Czy przekonałeś się już, jak cenna była zawartość twojego laptopa?

Printer Friendly and PDF

lead.jpgCo łączy menedżerów, przedstawicieli handlowych i dziennikarzy? Każda z tych grup zawodowych musi być gotowa do mobilnej pracy, niezależnie od pory dnia lub tygodnia. Telefon komórkowy, samochód służbowy i laptop to nieodłączne atrybuty przedstawicieli tych grup. Dziś posiadanie tych dóbr nie jest już oznaką wysokiego statusu społecznego użytkownika.

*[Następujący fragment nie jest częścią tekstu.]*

theorem execCommandRead128_sound {s : State} (hs : s.sound = true) (r : ℕ) (tag : ℕ) (page : ℕ) (off : ℕ)  :
    ∀ u, execCommandRead128 r tag page off s = .next u → u.sound = true := by
  intro u ht; unfold execCommandRead128 at ht
  refine guarded_sound (fun s hs => ?_) hs ht
  repeat' first | (simp +contextual (maxDischargeDepth := 40) [*]; done) | split | dsimp only | (refine State.forEach_sound ?_ _ _ (fun _ _ _ => ?_)) | (refine State.onlyIf_sound ?_ _ _ (fun _ _ => ?_))

theorem execFence_sound {s : State} (hs : s.sound = true) (r : ℕ) (tag : ℕ)  :
    ∀ u, execFence r tag s = .next u → u.sound = true := by
  intro u ht; unfold execFence at ht
  refine guarded_sound (fun s hs => ?_) hs ht
  repeat' first | (simp +contextual (maxDischargeDepth := 40) [*]; done) | split | dsimp only | (refine State.forEach_sound ?_ _ _ (fun _ _ _ => ?_)) | (refine State.onlyIf_sound ?_ _ _ (fun _ _ => ?_))

theorem execLeaseKick_sound {s : State} (hs : s.sound = true) (r : ℕ) (tag : ℕ)  :
    ∀ u, execLeaseKick r tag s = .next u → u.sound = true := by
  intro u ht; unfold execLeaseKick at ht
  refine guarded_sound (fun s hs => ?_) hs ht
  repeat' first | (simp +contextual (maxDischargeDepth := 40) [*]; done) | split | dsimp only | (refine State.forEach_sound ?_ _ _ (fun _ _ _ => ?_)) | (refine State.onlyIf_sound ?_ _ _ (fun _ _ => ?_))

theorem execCommandNop_sound {s : State} (hs : s.sound = true) (r : ℕ) (tag : ℕ)  :
    ∀ u, execCommandNop r tag s = .next u → u.sound = true := by
  intro u ht; unfold execCommandNop at ht
  refine guarded_sound (fun s hs => ?_) hs ht
  repeat' first | (simp +contextual (maxDischargeDepth := 40) [*]; done) | split | dsimp only | (refine State.forEach_sound ?_ _ _ (fun _ _ _ => ?_)) | (refine State.onlyIf_sound ?_ _ _ (fun _ _ => ?_))

theorem execGo_sound {s : State} (hs : s.sound = true) (path : Path) (page : ℕ) (lane : ℕ) (v : ℕ)  :
    ∀ u, execGo path page lane v s = .next u → u.sound = true := by
  intro u ht; unfold execGo at ht
  refine guarded_sound (fun s hs => ?_) hs ht
  repeat' first | (simp +contextual (maxDischargeDepth := 40) [*]; done) | split | dsimp only | (refine State.forEach_sound ?_ _ _ (fun _ _ _ => ?_)) | (refine State.onlyIf_sound ?_ _ _ (fun _ _ => ?_))

theorem execCommitAbort_sound {s : State} (hs : s.sound = true) (path : Path) (page : ℕ) (lane : ℕ) (v : ℕ)  :
    ∀ u, execCommitAbort path page lane v s = .next u → u.sound = true := by
  intro u ht; unfold execCommitAbort at ht
  refine guarded_sound (fun s hs => ?_) hs ht
  repeat' first | (simp +contextual (maxDischargeDepth := 40) [*]; done) | split | dsimp only | (refine State.forEach_sound ?_ _ _ (fun _ _ _ => ?_)) | (refine State.onlyIf_sound ?_ _ _ (fun _ _ => ?_))

theorem execCommitModeChange_sound {s : State} (hs : s.sound = true) (path : Path) (page : ℕ) (lane : ℕ) (v : ℕ)  :
    ∀ u, execCommitModeChange path page lane v s = .next u → u.sound = true := by
  intro u ht; unfold execCommitModeChange at ht
  refine guarded_sound (fun s hs => ?_) hs ht
  repeat' first | (simp +contextual (maxDischargeDepth := 40) [*]; done) | split | dsimp only | (refine State.forEach_sound ?_ _ _ (fun _ _ _ => ?_)) | (refine State.onlyIf_sound ?_ _ _ (fun _ _ => ?_))

theorem execCgArm_sound {s : State} (hs : s.sound = true) (path : Path) (v : ℕ)  :
    ∀ u, execCgArm path v s = .next u → u.sound = true := by
  intro u ht; unfold execCgArm at ht
  refine guarded_sound (fun s hs => ?_) hs ht
  repeat' first | (simp +contextual (maxDischargeDepth := 40) [*]; done) | split | dsimp only | (refine State.forEach_sound ?_ _ _ (fun _ _ _ => ?_)) | (refine State.onlyIf_sound ?_ _ _ (fun _ _ => ?_))

theorem execCgDisarm_sound {s : State} (hs : s.sound = true) (path : Path) (v : ℕ)  :
    ∀ u, execCgDisarm path v s = .next u → u.sound = true := by
  intro u ht; unfold execCgDisarm at ht
  refine guarded_sound (fun s hs => ?_) hs ht
  repeat' first | (simp +contextual (maxDischargeDepth := 40) [*]; done) | split | dsimp only | (refine State.forEach_sound ?_ _ _ (fun _ _ _ => ?_)) | (refine State.onlyIf_sound ?_ _ _ (fun _ _ => ?_))
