-- ==== Sys2Proof/Laws/FrameFlags.lean ====
section
/-! SUPPORT. The operations of Flags leave BAR2 and the queue of waiting commands alone. -/

namespace Sys2Proof.Machine

set_option linter.unusedTactic false
set_option linter.unreachableTactic false

@[simp] theorem State.sendMsix_holds {B : List Host.Cell} {L : List Instr} {s : State} (hs : s.holds B L) (v : ℕ)  :
    (State.sendMsix s v).holds B L := by
  unfold State.sendMsix; simp +contextual (maxDischargeDepth := 40) [*]

@[simp] theorem State.resend_holds {B : List Host.Cell} {L : List Instr} {s : State} (hs : s.holds B L) (v : ℕ)  :
    (State.resend s v).holds B L := by
  unfold State.resend; simp +contextual (maxDischargeDepth := 40) [*]

@[simp] theorem State.irq_holds {B : List Host.Cell} {L : List Instr} {s : State} (hs : s.holds B L) (p : ℕ) (bit : ℕ)  :
    (State.irq s p bit).holds B L := by
  unfold State.irq; simp +contextual (maxDischargeDepth := 40) [*]

@[simp] theorem State.err_holds {B : List Host.Cell} {L : List Instr} {s : State} (hs : s.holds B L) (p : ℕ) (bit : ℕ)  :
    (State.err s p bit).holds B L := by
  unfold State.err; repeat' first | (simp +contextual (maxDischargeDepth := 40) [*]; done) | split | dsimp only | (refine State.forEach_holds ?_ _ _ (fun _ _ _ => ?_)) | (refine State.onlyIf_holds ?_ _ _ (fun _ _ => ?_))

@[simp] theorem State.ringPut_holds {B : List Host.Cell} {L : List Instr} {s : State} (hs : s.holds B L) (r : ℕ) (elem : ℕ)  :
    (State.ringPut s r elem).holds B L := by
  unfold State.ringPut; simp +contextual (maxDischargeDepth := 40) [*]

@[simp] theorem State.ringWriteback_holds {B : List Host.Cell} {L : List Instr} {s : State} (hs : s.holds B L) (r : ℕ)  :
    (State.ringWriteback s r).holds B L := by
  unfold State.ringWriteback; simp +contextual (maxDischargeDepth := 40) [*]

@[simp] theorem State.ringNotify_holds {B : List Host.Cell} {L : List Instr} {s : State} (hs : s.holds B L) (r : ℕ)  :
    (State.ringNotify s r).holds B L := by
  unfold State.ringNotify; simp +contextual (maxDischargeDepth := 40) [*]

@[simp] theorem State.ringRecord_holds {B : List Host.Cell} {L : List Instr} {s : State} (hs : s.holds B L) (r : ℕ) (rec : List ℕ)  :
    (State.ringRecord s r rec).holds B L := by
  unfold State.ringRecord; simp +contextual (maxDischargeDepth := 40) [*]

@[simp] theorem State.ringDrain_holds {B : List Host.Cell} {L : List Instr} {s : State} (hs : s.holds B L) (k r : Nat) : (State.ringDrain k r s).holds B L := by
  induction k generalizing s with
  | zero => exact hs
  | succ k ih =>
    unfold State.ringDrain
    split
    · exact hs
    · split
      · exact hs
      · exact ih (by simp +contextual (maxDischargeDepth := 40) [*])

@[simp] theorem State.event_holds {B : List Host.Cell} {L : List Instr} {s : State} (hs : s.holds B L) (cls : ℕ) (rec : List ℕ)  :
    (State.event s cls rec).holds B L := by
  unfold State.event; repeat' first | (simp +contextual (maxDischargeDepth := 40) [*]; done) | split | dsimp only | (refine State.forEach_holds ?_ _ _ (fun _ _ _ => ?_)) | (refine State.onlyIf_holds ?_ _ _ (fun _ _ => ?_))

end Sys2Proof.Machine
end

Dla wielu z nas są one po prostu podstawowymi narzędziami pracy, bez których nie bylibyśmy w stanie poradzić sobie z bezlitosną walką z konkurencją.

Rozwój systemów telekomunikacyjnych umożliwia szybkie przesyłanie informacji pomiędzy siedzibą firmy, mobilnym pracownikiem i kontrahentem. Wymagający klienci cenią sobie wysoki poziom obsługi, skuteczność działania partnera biznesowego oraz zaufanie i bezpieczeństwo współpracy. Każda ze stron stara się dbać o własną reputację, chroniąc jedno z najcenniejszych dóbr niematerialnych, jakim jest informacja. Poziom zaufania niejednokrotnie stanowi o „być albo nie być” wielu instytucji. Ma bardzo istotne znaczenie w przypadku operowania na danych osobowych oraz newralgicznych informacjach, których nieuprawnione ujawnienie mogłoby doprowadzić do zakończenia działalności firmy.

Sposobów na zabezpieczenie się przed niekontrolowanym wyciekiem informacji jest wiele. Jedne są bardziej skuteczne, inne mniej, ale, zamiast stosować każde z nich z osobna, warto rozważyć wdrożenie kompleksowych rozwiązań. Takie podejście gwarantuje największą skuteczność i osiągnięcie najwyższego poziomu bezpieczeństwa.

Dostępność rozwiązań umożliwiających korzystanie z Internetu sprawia, iż możemy czerpać korzyści z tego dobrodziejstwa niemalże w każdym miejscu. O ile możemy czuć się w miarę spokojni o bezpieczeństwo danych przesyłanych przez nas za pośrednictwem modemu podłączonego bezpośrednio do laptopa wyposażonego w kartę SIM operatora telekomunikacyjnego, o tyle ryzyko pozyskania informacji przez osoby nieuprawnione wzrasta lawinowo wtedy, gdy korzystamy z darmowych punktów dostępowych, które często nie umożliwiają szyfrowania transmisji1.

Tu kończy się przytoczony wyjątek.